=== Begin Enclosure ===
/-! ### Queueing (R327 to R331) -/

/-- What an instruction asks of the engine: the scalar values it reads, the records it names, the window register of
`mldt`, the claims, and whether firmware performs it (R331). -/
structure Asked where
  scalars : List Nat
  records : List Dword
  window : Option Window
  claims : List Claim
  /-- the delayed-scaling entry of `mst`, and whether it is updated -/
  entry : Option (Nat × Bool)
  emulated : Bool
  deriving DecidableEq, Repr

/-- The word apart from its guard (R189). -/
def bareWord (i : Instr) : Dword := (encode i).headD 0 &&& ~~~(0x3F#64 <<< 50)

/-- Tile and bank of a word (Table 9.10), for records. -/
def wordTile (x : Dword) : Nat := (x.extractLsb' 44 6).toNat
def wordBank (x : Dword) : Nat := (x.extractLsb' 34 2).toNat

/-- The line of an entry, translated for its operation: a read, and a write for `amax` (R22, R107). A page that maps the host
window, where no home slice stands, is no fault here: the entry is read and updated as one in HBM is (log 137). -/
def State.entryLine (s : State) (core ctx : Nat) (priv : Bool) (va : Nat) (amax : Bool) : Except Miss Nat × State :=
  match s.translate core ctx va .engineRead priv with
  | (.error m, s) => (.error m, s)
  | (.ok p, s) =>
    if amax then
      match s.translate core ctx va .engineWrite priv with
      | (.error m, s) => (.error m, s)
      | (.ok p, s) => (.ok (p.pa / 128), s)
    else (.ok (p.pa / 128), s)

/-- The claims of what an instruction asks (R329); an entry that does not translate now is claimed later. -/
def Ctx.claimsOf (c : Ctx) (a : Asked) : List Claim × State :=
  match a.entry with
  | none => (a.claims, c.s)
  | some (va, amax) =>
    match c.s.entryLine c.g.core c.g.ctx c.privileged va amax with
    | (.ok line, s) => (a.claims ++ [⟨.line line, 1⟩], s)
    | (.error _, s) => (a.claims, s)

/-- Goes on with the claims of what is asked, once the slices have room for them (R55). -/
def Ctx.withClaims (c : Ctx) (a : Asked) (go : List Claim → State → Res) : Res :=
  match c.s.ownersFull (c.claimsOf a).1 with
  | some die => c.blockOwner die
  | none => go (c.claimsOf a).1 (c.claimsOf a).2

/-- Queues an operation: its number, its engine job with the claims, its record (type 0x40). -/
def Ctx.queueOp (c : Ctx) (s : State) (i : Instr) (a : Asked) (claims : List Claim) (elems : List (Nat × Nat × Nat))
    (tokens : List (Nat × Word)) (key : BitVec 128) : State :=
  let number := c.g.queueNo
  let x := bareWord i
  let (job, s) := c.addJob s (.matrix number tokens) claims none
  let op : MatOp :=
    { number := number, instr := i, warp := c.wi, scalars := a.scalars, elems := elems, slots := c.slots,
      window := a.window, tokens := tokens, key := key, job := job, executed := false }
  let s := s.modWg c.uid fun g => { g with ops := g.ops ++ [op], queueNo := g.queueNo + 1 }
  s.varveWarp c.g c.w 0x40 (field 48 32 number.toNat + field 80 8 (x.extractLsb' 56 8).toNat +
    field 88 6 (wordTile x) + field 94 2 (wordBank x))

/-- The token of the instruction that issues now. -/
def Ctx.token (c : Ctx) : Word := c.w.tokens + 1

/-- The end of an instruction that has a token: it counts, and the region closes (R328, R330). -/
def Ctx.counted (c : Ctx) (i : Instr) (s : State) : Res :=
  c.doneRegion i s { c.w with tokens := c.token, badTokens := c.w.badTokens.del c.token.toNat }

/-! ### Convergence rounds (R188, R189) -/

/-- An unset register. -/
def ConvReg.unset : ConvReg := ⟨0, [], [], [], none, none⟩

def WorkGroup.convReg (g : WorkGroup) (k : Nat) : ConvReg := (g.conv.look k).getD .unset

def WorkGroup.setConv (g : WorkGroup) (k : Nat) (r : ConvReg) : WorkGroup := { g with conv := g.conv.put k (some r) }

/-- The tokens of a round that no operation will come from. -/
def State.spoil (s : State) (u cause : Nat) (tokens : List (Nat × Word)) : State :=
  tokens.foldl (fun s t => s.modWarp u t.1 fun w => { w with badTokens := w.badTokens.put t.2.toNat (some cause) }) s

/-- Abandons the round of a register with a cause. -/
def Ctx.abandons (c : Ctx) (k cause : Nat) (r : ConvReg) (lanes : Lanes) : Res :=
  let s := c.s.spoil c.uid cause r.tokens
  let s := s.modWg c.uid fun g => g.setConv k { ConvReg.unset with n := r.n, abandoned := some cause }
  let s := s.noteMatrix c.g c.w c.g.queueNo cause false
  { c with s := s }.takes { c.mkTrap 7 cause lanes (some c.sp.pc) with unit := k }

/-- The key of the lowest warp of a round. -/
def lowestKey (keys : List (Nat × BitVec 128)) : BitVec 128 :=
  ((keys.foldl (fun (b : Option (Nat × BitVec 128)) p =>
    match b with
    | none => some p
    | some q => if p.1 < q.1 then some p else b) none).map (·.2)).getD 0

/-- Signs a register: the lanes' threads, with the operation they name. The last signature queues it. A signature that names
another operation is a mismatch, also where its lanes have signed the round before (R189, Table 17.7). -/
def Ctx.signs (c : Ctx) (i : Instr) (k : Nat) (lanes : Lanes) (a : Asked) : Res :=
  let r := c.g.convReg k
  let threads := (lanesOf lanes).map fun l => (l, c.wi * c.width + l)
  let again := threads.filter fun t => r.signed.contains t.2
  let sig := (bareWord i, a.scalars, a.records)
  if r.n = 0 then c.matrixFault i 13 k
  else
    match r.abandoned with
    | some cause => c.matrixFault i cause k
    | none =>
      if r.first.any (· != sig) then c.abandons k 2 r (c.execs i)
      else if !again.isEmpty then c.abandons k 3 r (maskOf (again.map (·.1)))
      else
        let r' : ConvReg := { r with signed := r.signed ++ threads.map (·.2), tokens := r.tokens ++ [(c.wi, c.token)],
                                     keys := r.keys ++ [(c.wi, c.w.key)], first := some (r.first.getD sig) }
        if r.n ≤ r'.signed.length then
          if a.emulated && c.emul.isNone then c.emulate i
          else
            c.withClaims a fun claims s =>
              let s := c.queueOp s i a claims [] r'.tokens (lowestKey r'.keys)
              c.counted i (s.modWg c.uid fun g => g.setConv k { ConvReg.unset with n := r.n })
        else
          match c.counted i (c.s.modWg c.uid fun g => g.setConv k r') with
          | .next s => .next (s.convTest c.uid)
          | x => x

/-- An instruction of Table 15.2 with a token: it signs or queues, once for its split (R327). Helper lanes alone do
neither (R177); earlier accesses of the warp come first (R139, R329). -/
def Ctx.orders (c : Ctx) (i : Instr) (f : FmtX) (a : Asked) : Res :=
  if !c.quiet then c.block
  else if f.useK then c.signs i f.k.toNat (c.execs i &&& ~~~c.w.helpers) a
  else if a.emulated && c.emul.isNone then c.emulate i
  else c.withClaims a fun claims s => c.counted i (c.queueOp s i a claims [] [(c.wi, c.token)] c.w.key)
=== End Enclosure ===
The records above should be repeated exactly. Print them all.

■ Reply:
/-! ### Queueing (R327 to R331) -/

/-- What an instruction asks of the engine: the scalar values it reads, the records it names, the window register of
`mldt`, the claims, and whether firmware performs it (R331). -/
structure Asked where
  scalars : List Nat
  records : List Dword
  window : Option Window
  claims : List Claim
  /-- the delayed-scaling entry of `mst`, and whether it is updated -/
  entry : Option (Nat × Bool)
  emulated : Bool
  deriving DecidableEq, Repr

/-- The word apart from its guard (R189). -/
def bareWord (i : Instr) : Dword := (encode i).headD 0 &&& ~~~(0x3F#64 <<< 50)

/-- Tile and bank of a word (Table 9.10), for records. -/
def wordTile (x : Dword) : Nat := (x.extractLsb' 44 6).toNat
def wordBank (x : Dword) : Nat := (x.extractLsb' 34 2).toNat

/-- The line of an entry, translated for its operation: a read, and a write for `amax` (R22, R107). A page that maps the host
window, where no home slice stands, is no fault here: the entry is read and updated as one in HBM is (log 137). -/
def State.entryLine (s : State) (core ctx : Nat) (priv : Bool) (va : Nat) (amax : Bool) : Except Miss Nat × State :=
  match s.translate core ctx va .engineRead priv with
  | (.error m, s) => (.error m, s)
  | (.ok p, s) =>
    if amax then
      match s.translate core ctx va .engineWrite priv with
      | (.error m, s) => (.error m, s)
      | (.ok p, s) => (.ok (p.pa / 128), s)
    else (.ok (p.pa / 128), s)

/-- The claims of what an instruction asks (R329); an entry that does not translate now is claimed later. -/
def Ctx.claimsOf (c : Ctx) (a : Asked) : List Claim × State :=
  match a.entry with
  | none => (a.claims, c.s)
  | some (va, amax) =>
    match c.s.entryLine c.g.core c.g.ctx c.privileged va amax with
    | (.ok line, s) => (a.claims ++ [⟨.line line, 1⟩], s)
    | (.error _, s) => (a.claims, s)

/-- Goes on with the claims of what is asked, once the slices have room for them (R55). -/
def Ctx.withClaims (c : Ctx) (a : Asked) (go : List Claim → State → Res) : Res :=
  match c.s.ownersFull (c.claimsOf a).1 with
  | some die => c.blockOwner die
  | none => go (c.claimsOf a).1 (c.claimsOf a).2

/-- Queues an operation: its number, its engine job with the claims, its record (type 0x40). -/
def Ctx.queueOp (c : Ctx) (s : State) (i : Instr) (a : Asked) (claims : List Claim) (elems : List (Nat × Nat × Nat))
    (tokens : List (Nat × Word)) (key : BitVec 128) : State :=
  let number := c.g.queueNo
  let x := bareWord i
  let (job, s) := c.addJob s (.matrix number tokens) claims none
  let op : MatOp :=
    { number := number, instr := i, warp := c.wi, scalars := a.scalars, elems := elems, slots := c.slots,
      window := a.window, tokens := tokens, key := key, job := job, executed := false }
  let s := s.modWg c.uid fun g => { g with ops := g.ops ++ [op], queueNo := g.queueNo + 1 }
  s.varveWarp c.g c.w 0x40 (field 48 32 number.toNat + field 80 8 (x.extractLsb' 56 8).toNat +
    field 88 6 (wordTile x) + field 94 2 (wordBank x))

/-- The token of the instruction that issues now. -/
def Ctx.token (c : Ctx) : Word := c.w.tokens + 1

/-- The end of an instruction that has a token: it counts, and the region closes (R328, R330). -/
def Ctx.counted (c : Ctx) (i : Instr) (s : State) : Res :=
  c.doneRegion i s { c.w with tokens := c.token, badTokens := c.w.badTokens.del c.token.toNat }

/-! ### Convergence rounds (R188, R189) -/

/-- An unset register. -/
def ConvReg.unset : ConvReg := ⟨0, [], [], [], none, none⟩

def WorkGroup.convReg (g : WorkGroup) (k : Nat) : ConvReg := (g.conv.look k).getD .unset

def WorkGroup.setConv (g : WorkGroup) (k : Nat) (r : ConvReg) : WorkGroup := { g with conv := g.conv.put k (some r) }

/-- The tokens of a round that no operation will come from. -/
def State.spoil (s : State) (u cause : Nat) (tokens : List (Nat × Word)) : State :=
  tokens.foldl (fun s t => s.modWarp u t.1 fun w => { w with badTokens := w.badTokens.put t.2.toNat (some cause) }) s

/-- Abandons the round of a register with a cause. -/
def Ctx.abandons (c : Ctx) (k cause : Nat) (r : ConvReg) (lanes : Lanes) : Res :=
  let s := c.s.spoil c.uid cause r.tokens
  let s := s.modWg c.uid fun g => g.setConv k { ConvReg.unset with n := r.n, abandoned := some cause }
  let s := s.noteMatrix c.g c.w c.g.queueNo cause false
  { c with s := s }.takes { c.mkTrap 7 cause lanes (some c.sp.pc) with unit := k }

/-- The key of the lowest warp of a round. -/
def lowestKey (keys : List (Nat × BitVec 128)) : BitVec 128 :=
  ((keys.foldl (fun (b : Option (Nat × BitVec 128)) p =>
    match b with
    | none => some p
    | some q => if p.1 < q.1 then some p else b) none).map (·.2)).getD 0

/-- Signs a register: the lanes' threads, with the operation they name. The last signature queues it. A signature that names
another operation is a mismatch, also where its lanes have signed the round before (R189, Table 17.7). -/
def Ctx.signs (c : Ctx) (i : Instr) (k : Nat) (lanes : Lanes) (a : Asked) : Res :=
  let r := c.g.convReg k
  let threads := (lanesOf lanes).map fun l => (l, c.wi * c.width + l)
  let again := threads.filter fun t => r.signed.contains t.2
  let sig := (bareWord i, a.scalars, a.records)
  if r.n = 0 then c.matrixFault i 13 k
  else
    match r.abandoned with
    | some cause => c.matrixFault i cause k
    | none =>
      if r.first.any (· != sig) then c.abandons k 2 r (c.execs i)
      else if !again.isEmpty then c.abandons k 3 r (maskOf (again.map (·.1)))
      else
        let r' : ConvReg := { r with signed := r.signed ++ threads.map (·.2), tokens := r.tokens ++ [(c.wi, c.token)],
                                     keys := r.keys ++ [(c.wi, c.w.key)], first := some (r.first.getD sig) }
        if r.n ≤ r'.signed.length then
          if a.emulated && c.emul.isNone then c.emulate i
          else
            c.withClaims a fun claims s =>
              let s := c.queueOp s i a claims [] r'.tokens (lowestKey r'.keys)
              c.counted i (s.modWg c.uid fun g => g.setConv k { ConvReg.unset with n := r.n })
        else
          match c.counted i (c.s.modWg c.uid fun g => g.setConv k r') with
          | .next s => .next (s.convTest c.uid)
          | x => x

/-- An instruction of Table 15.2 with a token: it signs or queues, once for its split (R327). Helper lanes alone do
neither (R177); earlier accesses of the warp come first (R139, R329). -/
def Ctx.orders (c : Ctx) (i : Instr) (f : FmtX) (a : Asked) : Res :=
  if !c.quiet then c.block
  else if f.useK then c.signs i f.k.toNat (c.execs i &&& ~~~c.w.helpers) a
  else if a.emulated && c.emul.isNone then c.emulate i
  else c.withClaims a fun claims s => c.counted i (c.queueOp s i a claims [] [(c.wi, c.token)] c.w.key)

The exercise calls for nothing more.